The Attorney General is again under fire for withholding information that that there was an investigation of a secretary in her department who was convicted of unlawfully using one of the department’s badges to pose as a deputy attorney general last year.
Adrienne Mayr, while a secretary a secretary with the Department of Justice, was arrested after repeatedly flashed the badge of a deceased deputy attorney general at drivers on Los Angeles County road. He also once used his car and the badge to pull over and trap a mother and child at an intersection.
California Highway Patrol spokesman Doris Peniche told the Los Angeles Times that after Mayr was arrested for exhibiting a badge to defraud, receiving stolen property, child endangerment and false imprisonment, she was charged her with unlawful use of a badge and impersonating a sworn public officer. Mayr has since pleaded no contest to using the badge and the second charge was dismissed, according to the court docket. Despite criminal charges, Mayr appears to only be paying fees and fines.

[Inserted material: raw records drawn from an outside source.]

-- ==== Sys2Proof/Certificates/Slice0/Obligations.lean ====
section
/-! DEFINITION. The statements about the model. -/

open Sys2Proof Sys2Proof.Machine

/-- A step runs the command at the front of the queue on the state with the queue's rest; with no command waiting the block idles for one
millisecond, which is the model's choice (log entry 2). It rests on R47's millisecond count. -/
def Obligations.StepRunsFront : Prop :=
  (∀ (c : Instr) (s : State) (rest : List Instr), step { s with pending := c :: rest } = exec c { s with pending := rest }) ∧
  (∀ s : State, s.pending = [] → ∃ t, step s = .next t ∧ t.ms = s.ms + 1 ∧ t.pending = [] ∧ t.mode = s.mode ∧ t.dram = s.dram ∧ t.nand = s.nand ∧
    t.keep = s.keep ∧ t.bur = s.bur ∧ t.ev = s.ev ∧
    RegsKept [Reg.LG_EAVAIL_HI_AGE_US, Reg.EV_STATUS_FRZ_MS, Reg.DT_SVC_LEFT_S] s t)

/-- The state right after reset: every register field reads its reset value of the tables (R15), the mode is OFF (R46), the DRAM lists no
byte and an unlisted byte reads 0x00 (R67, the model's choice of log entry 7 for the flash), no command waits, and no word spells a
command (log entry 1). -/
def Obligations.AtReset : Prop :=
  (∀ f : Fld, State.reset.getF f = f.rst % 2 ^ f.w) ∧ State.reset.mode = .off ∧ State.reset.phase = .none ∧ State.reset.pending = [] ∧
  (∀ a, byteAt State.reset.dram.cells a = 0) ∧ (∀ g, State.reset.ledgerOf g = .clean) ∧ (∀ g, State.reset.mapOf g = noLoc) ∧
  (∀ l, State.reset.poisoned l = false) ∧ State.reset.dramWf = true ∧ (∀ n w, decodeTableWord n w = none) ∧
  (∀ (s : State) (n w : Nat), s.withFetchWord n w = s)

/-- Canonical memory, for every step: from every state whose DRAM contents stand in the one canonical form of R67's unlisted bytes, a step,
whatever command stands in front, leaves them in that form. -/
def Obligations.StepKeepsDramForm : Prop :=
  ∀ s t : State, s.dramWf = true → step s = .next t → t.dramWf = true

/-- The OTP row: no command moves the serial number, the part, the revision, the behaviour level's ceiling or the fit code that Table 14-6
fixes for the silicon's life (R447), and none touches the queue of waiting commands. -/
def Obligations.ExecKeepsIdentity : Prop :=
  ∀ (c : Instr) (s t : State), exec c s = .next t → t.otp.ident = s.otp.ident ∧ t.pending = s.pending

/-- No command of the table ends in a fault or a refusal: whatever the state and the operands, each answers a next state. What that state
holds, command by command, the other statements say. -/
def Obligations.EveryCommandAnswers : Prop :=
  ∀ (c : Instr) (s : State), ∃ t, exec c s = .next t

/-- R144 -/
def Obligations.WriteToCleanGranule : Prop :=
  ∀ (s : State) (tag line : Nat) (be : ByteEn) (data : LineData) (c : Instr) (w : Wr),
    (c = .memWr tag line data ∧ w = ⟨tag, line, true, beAll, data, s.host.nextSeq, false, 0⟩) ∨
      (c = .memWrPtl tag line be data ∧ w = ⟨tag, line, false, be, data, s.host.nextSeq, false, 0⟩) →
    s.mayArrive line = true →
    (s.pathOpen = false → s.mirrorOpen = false → exec c s = .next ((s.want line).arrive w)) ∧
    (s.pathOpen = true → s.bur.regroup = false → s.host.stage = none → s.host.ingress = [] → s.headWaits w = false → s.ledgerOf (granOf line) = .clean →
      s.cover.doubtWriter = false → s.energyOk = true → s.landOk = true →
      ∃ t, exec c s = .next t ∧ t.host.ingress = [] ∧
        (s.bufFull line = false → t.host.stage = none ∧
          t.host.staged = s.host.staged ++ [{ w with wsn := if s.isActive then s.nextWsn else 0 }]) ∧
        (s.bufFull line = true → t.host.stage = some ⟨w, .bufWait⟩ ∧ t.host.staged = s.host.staged) ∧
        t.host.nextSeq = s.host.nextSeq + 1 ∧ t.cover.nDirty = s.cover.nDirty + 1 ∧ t.cover.eDebt = s.cover.eDebt + s.cover.eg ∧
        t.ledgerOf (granOf line) = .dirty 0 ∧ (∀ g, g ≠ granOf line → t.ledgerOf g = s.ledgerOf g) ∧
        t = { s.want line with host := t.host, cover := t.cover, twin := t.twin, dram := { s.dram with rdOut := t.dram.rdOut, wback := sdel line s.dram.wback } })

/-- NDR_COMMIT, CWAIT_PASS, CWAIT_EXPIRY and WRITE_THROUGH_DONE (R17, R19, R81, R147, R149, R151, R252): what each does on a unit that is
no standby, with nothing behind it in the ingress buffer and no switch-over under way, and, for a write behind the ledger stage, with
no group of an abandon before it (R24); a write-through copy that fails the CRC comparison is a failed program. -/
def Obligations.HeldWritesComplete : Prop :=
  (∀ (s : State) (w : Wr) (rest : List Wr), s.host.staged = w :: rest → s.mayCommit = true → s.lineFailed w.line = false →
    s.acked w.wsn = true → s.isStandby = false → s.host.ingress = [] → (∀ x, s.host.stage ≠ some ⟨x, .bufWait⟩) → s.twin.switching = false →
    ∃ t, exec .ndrCommit s = .next t ∧ t.host.staged = rest ∧
      t.host.tx = (if w.mbox || !s.getB Reg.HL_STATUS_LINK_UP || s.host.quiet == some w.seq then s.host.tx else s.host.tx ++ [.ndr w.tag]) ∧
      t.dram.wbuf = wbMerge s.dram.wbuf w.line w.be w.data ∧ t.dram.cells = s.dram.cells ∧
      t.twin.acc = (if s.isActive then max s.twin.acc w.wsn else s.twin.acc) ∧ (w.full = true → t.poisoned w.line = false) ∧
      t.cover = s.cover ∧ t.regs = s.regs ∧ (s.bur.regroup = false → t = { s with host := t.host, dram := t.dram, twin := t.twin })) ∧
  (∀ (s : State) (w : Wr), s.host.stage = some ⟨w, .cwait⟩ → s.pathOpen = true → s.lineFailed w.line = false →
    s.ledgerOf (granOf w.line) = .clean → s.cover.doubtWriter = false → s.energyOk = true → s.landOk = true → s.host.ingress = [] →
    s.bufFull w.line = false → s.bur.regroup = false →
    ∃ t, exec .cwaitPass s = .next t ∧ t.host.stage = none ∧
      t.host.staged = s.host.staged ++ [{ w with wsn := if s.isActive then s.nextWsn else 0 }] ∧
      t.cover.nDirty = s.cover.nDirty + 1 ∧ t.cover.eDebt = s.cover.eDebt + s.cover.eg ∧
      t = { s with host := t.host, cover := t.cover, twin := t.twin, dram := { s.dram with rdOut := t.dram.rdOut } }) ∧
  (∀ (s : State) (w : Wr), s.host.stage = some ⟨w, .cwait⟩ → s.pathOpen = true → s.lineFailed w.line = false →
    s.ledgerTake (granOf w.line) = none → s.bur.regroup = false →
    ∃ t, exec .cwaitExpiry s = .next t ∧ (t.host.stage = some ⟨{ w with wsn := if s.isActive then s.nextWsn else w.wsn }, .wtWait⟩ ∨
        ∃ n, t.host.stage = some ⟨{ w with wsn := if s.isActive then s.nextWsn else w.wsn }, .wtBusy n⟩) ∧
      t.host.staged = s.host.staged ∧ t.host.ingress = s.host.ingress ∧ t.cover = s.cover ∧ t.regs = s.regs) ∧
  (∀ (s : State) (w : Wr) (n : Nat), s.host.stage = some ⟨w, .wtBusy n⟩ → s.isStandby = false → (s.ctxOf n).st = .check →
    (s.ctxOf n).kind = .wt → s.host.staged = [] → s.mayCommit = true → s.lineFailed w.line = false → s.acked w.wsn = true →
    s.bufFull w.line = false → s.host.ingress = [] → s.twin.switching = false →
    ∃ t, exec (.writeThroughDone true) s = .next t ∧ t.host.stage = none ∧
      t.host.tx = (if w.mbox || !s.getB Reg.HL_STATUS_LINK_UP || s.host.quiet == some w.seq then s.host.tx else s.host.tx ++ [.ndr w.tag]) ∧ t.mapOf (s.ctxOf n).gran = (s.ctxOf n).page ∧
      t.dram.wbuf = (wbMerge s.dram.wbuf w.line w.be w.data).map (fun e => if e.line = w.line ∧ e.admitted = false then { e with wt := true } else e) ∧
      t.getF Reg.LG_WT_CNT_WT_COUNT = min 0xFFFFFFFF (s.getF Reg.LG_WT_CNT_WT_COUNT + 1) ∧ t.ev.seq = s.ev.seq + 1 ∧
      t.cover = s.cover ∧ RegsKept (Reg.LG_WT_CNT_WT_COUNT :: evFlds) s t) ∧
  (∀ (s : State) (w : Wr) (n : Nat), s.host.stage = some ⟨w, .wtBusy n⟩ → (s.ctxOf n).st = .check → (s.ctxOf n).kind = .wt →
    s.bur.fenced = false → exec (.writeThroughDone false) s = .next ((s.programFailed n).alertScan s.crossed))

/-- MEM_RD and DRS_COMMIT (R82, R90, R91). -/
def Obligations.ReadsComplete : Prop :=
  (∀ (s : State) (tag line : Nat), s.getB Reg.HL_STATUS_LINK_UP = true → s.getB Reg.HL_STATUS_CREDITS_OPEN = true → 0 < s.host.reqCredits →
    line < s.nLines → s.getB Reg.MD_STATUS_LRST_ACT = false →
    ∃ t, exec (.memRd tag line) s = .next t ∧ t.host.reqCredits + 1 = s.host.reqCredits ∧ t.host.nextSeq = s.host.nextSeq + 1 ∧
      t.host.reads.map (fun r => (r.tag, r.line, r.seq)) =
        s.host.reads.map (fun r => (r.tag, r.line, r.seq)) ++ [(tag, line, s.host.nextSeq)] ∧
      (s.readBlocked ⟨tag, line, s.host.nextSeq, none, false⟩ = false →
        ∃ r ∈ t.host.reads, r.tag = tag ∧ r.seq = s.host.nextSeq ∧ r.value = some (s.readValue line)) ∧
      t.dram.cells = s.dram.cells ∧ t = { s with host := t.host, dram := t.dram }) ∧
  (∀ (s : State) (line : Nat), s.poisoned line = true → s.readValue line = (0, true)) ∧
  (∀ (s : State) (tag : Nat) (pre post : List Rd) (r : Rd) (v : LineData × Bool), s.host.reads = pre ++ r :: post →
    (∀ q ∈ pre, q.tag ≠ tag) → r.tag = tag → r.ready = true → r.value = some v → s.bur.fenced = false →
    s.getB Reg.MD_STATUS_LRST_ACT = false →
    exec (.drsCommit tag) s = .next { s with host := { s.host with
      reads := pre ++ post
      reqCredits := s.host.reqCredits + 1
      tx := s.host.tx ++ [.drs tag v.1 v.2] } }) ∧
  (∀ (s : State) (tag : Nat), s.bur.fenced = true → exec (.drsCommit tag) s = .next s)

/-- GPF_PHASE1 and GPF_PHASE2 (R94, R95). -/
def Obligations.GpfResponses : Prop :=
  (∀ s : State, s.getB Reg.HL_STATUS_LINK_UP = true → s.bur.fenced = false →
    exec .gpfPhase1 s = .next { s with host := { s.host with tx := s.host.tx ++ [.gpf 1] } } ∧
    exec .gpfPhase2 s = .next { s with host := { s.host with tx := s.host.tx ++ [.gpf 2] } }) ∧
  (∀ s : State, s.bur.fenced = true → exec .gpfPhase1 s = .next s ∧ exec .gpfPhase2 s = .next s)

/-- PERST_N_ASSERT, PERST_N_RELEASE, LINK_UP and HOST_LINK_DOWN (R16, R72, R75, R80, R114, R544). -/
def Obligations.HostLinkChanges : Prop :=
  (∀ s : State, s.mode = .off ∨ s.mode = .den → exec .perstNAssert s = .next { s with pins := { s.pins with perstN := false } }) ∧
  (∀ s : State, s.mode ≠ .off → s.mode ≠ .den →
    ∃ t, exec .perstNAssert s = .next t ∧ t.pins.perstN = false ∧ (∀ f : Fld, f.cls = .link → t.getF f = f.rst % 2 ^ f.w) ∧
      t.host.reqCredits = 0 ∧ t.host.decoder = false ∧ t.host.auth.ticket = none ∧ t.host.auth.chal = none ∧ t.mode = s.mode ∧
      t.dram.cells = s.dram.cells ∧ t.cover = s.cover ∧ t.nand = s.nand ∧
      (s.mode = .run → t.host.ingress = [] ∧ t.host.staged = [] ∧ t.host.reads = []) ∧
      (s.mode = .burrow → t.host.ingress = s.host.ingress ∧ t.host.staged = s.host.staged ∧ t.host.reads = s.host.reads)) ∧
  (∀ s : State, s.mode ≠ .off → s.mode ≠ .den → s.pd 0 = true → s.rail.vioOk = true →
    ∃ t, exec .perstNRelease s = .next t ∧ t.getF Reg.HL_STATUS_LTSSM = 0x01 ∧ t.pins = { s.pins with perstN := true } ∧
      RegsKept [Reg.HL_STATUS_LTSSM] s t ∧ t = { s with regs := t.regs, pins := t.pins }) ∧
  (∀ (s : State) (width speed ver : Nat) (u : State), u = s.blockForce 2 → s.pins.perstN = true → s.rail.vioOk = true → s.pd 0 = true →
    s.getB Reg.HL_STATUS_LINK_UP = false →
    s.getB Reg.MD_STATUS_LRST_ACT = false → width ∈ [1, 2, 4, 8] → 1 ≤ speed → speed ≤ 5 → ver ≤ 2 →
    ∃ t, exec (.linkUp width speed ver) s = .next t ∧ t.getF Reg.HL_STATUS_LINK_UP = 1 ∧ t.getF Reg.HL_STATUS_LTSSM = 0x10 ∧
      t.getF Reg.HL_STATUS_CXL_VER = ver ∧ t.getF Reg.HL_STATUS_WIDTH ≤ width ∧ t.getF Reg.HL_STATUS_SPEED ≤ speed ∧
      (u.getF Reg.HL_CFG_MAX_WIDTH ∈ [1, 2, 4, 8] → t.getF Reg.HL_STATUS_WIDTH = min width (u.getF Reg.HL_CFG_MAX_WIDTH)) ∧
      (u.getF Reg.HL_CFG_MAX_SPEED ∈ [1, 2, 3, 4, 5] → t.getF Reg.HL_STATUS_SPEED = min speed (u.getF Reg.HL_CFG_MAX_SPEED)) ∧
      (s.mediaReady = false → t.getF Reg.HL_STATUS_CREDITS_OPEN = u.getF Reg.HL_STATUS_CREDITS_OPEN ∧
        t.host = { s.host with tx := [], cdat := t.host.cdat }) ∧
      (s.mediaReady = true → s.isStandby = false → s.bur.fenced = false → s.host.sanitize = 0 → s.twin.switching = false →
        t.getF Reg.HL_STATUS_CREDITS_OPEN = 1 ∧ t.host.reqCredits = 128 - s.host.reads.length) ∧
      t.host.cdat = { s.host.cdat with
        readBw := 26 * (t.getF Reg.HL_STATUS_WIDTH * twiceRate (t.getF Reg.HL_STATUS_SPEED))
        writeBw := 24 * (t.getF Reg.HL_STATUS_WIDTH * twiceRate (t.getF Reg.HL_STATUS_SPEED)) } ∧
      t = { u with regs := t.regs, host := t.host }) ∧
  (∀ s : State, s.getB Reg.HL_STATUS_LINK_UP = true →
    ∃ t, exec .hostLinkDown s = .next t ∧ t.getF Reg.HL_STATUS_LINK_UP = 0 ∧ t.getF Reg.HL_STATUS_LTSSM = 0 ∧
      t.getF Reg.HL_STATUS_CREDITS_OPEN = 0 ∧ t.getF Reg.HL_ERR_DOWN = min 255 (s.getF Reg.HL_ERR_DOWN + 1) ∧ t.host.reqCredits = 0 ∧
      RegsKept [Reg.HL_STATUS_LINK_UP, Reg.HL_STATUS_LTSSM, Reg.HL_STATUS_CREDITS_OPEN, Reg.HL_STATUS_WIDTH, Reg.HL_STATUS_SPEED,
        Reg.HL_ERR_DOWN] s t ∧ t = { s with regs := t.regs, host := t.host })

The Times reported that when confronted, Kamala Harris’ spokesman David Beltran acknowledged the department was aware of the case. “We have an ongoing personnel investigation into the matter. We can’t comment on disciplinary action that may be taken, but this case is serious and troubling,” Beltran said. “After the personnel investigation is completed, appropriate action will be taken.”
California Attorney General and 2016 Democratic Senate candidate Kamala Harris’ departmental lack of transparency comes after last month’s bazaar revelation that Harris’ Deputy Director of Community Affairs Brandon Kiel was put on paid leave after being arrested on charges of impersonating a police officer and with misusing his government I.D.
Investigators would later discover that Kiel also allegedly set up a fake police department with two other co-conspirators, David Henry and Tonette Hayes. They allegedly claimed to represent the Masonic Fraternal Police Department, a group they said had jurisdiction in 33 states and Mexico and that traces its roots back 3,000 years to the Order of the Knights Templar, which led the First Crusade from 1096 to 1099 AD.
Brandon Kiel is facing six criminal counts of impersonating a sworn peace officer and is expected back in court next month after being arraigned. Beltran said as Harris’ department spokesman that Kiel was placed also on paid leave pending both internal and criminal investigations and that Harris has received regular briefings on the case.
The California Highway Patrol began investigating Mayer after receiving a complaint from a driver in Whittier that a woman had waved a badge and accosted her several times while driving in March 2014.
Mayr on April 8 allegedly flashed the badge and then used her car to box in the woman and her 11-year-old daughter in the middle of an intersection. The two women engaged in a confrontation until Mayer moved out of the intersection. The Whittier woman used her cell phone to take a picture of Mayer’s license plate and later showed it to police.
Mayr told investigators the badge was a keepsake from one of her late colleague and she didn’t use it “very often,” except to cut in line in court to retrieve documents. The deceased badge holder’s wife and son both told investigators they had never met Mayer and did not give permission to anyone to have the badge, according to the CBS News Los Angeles affiliate.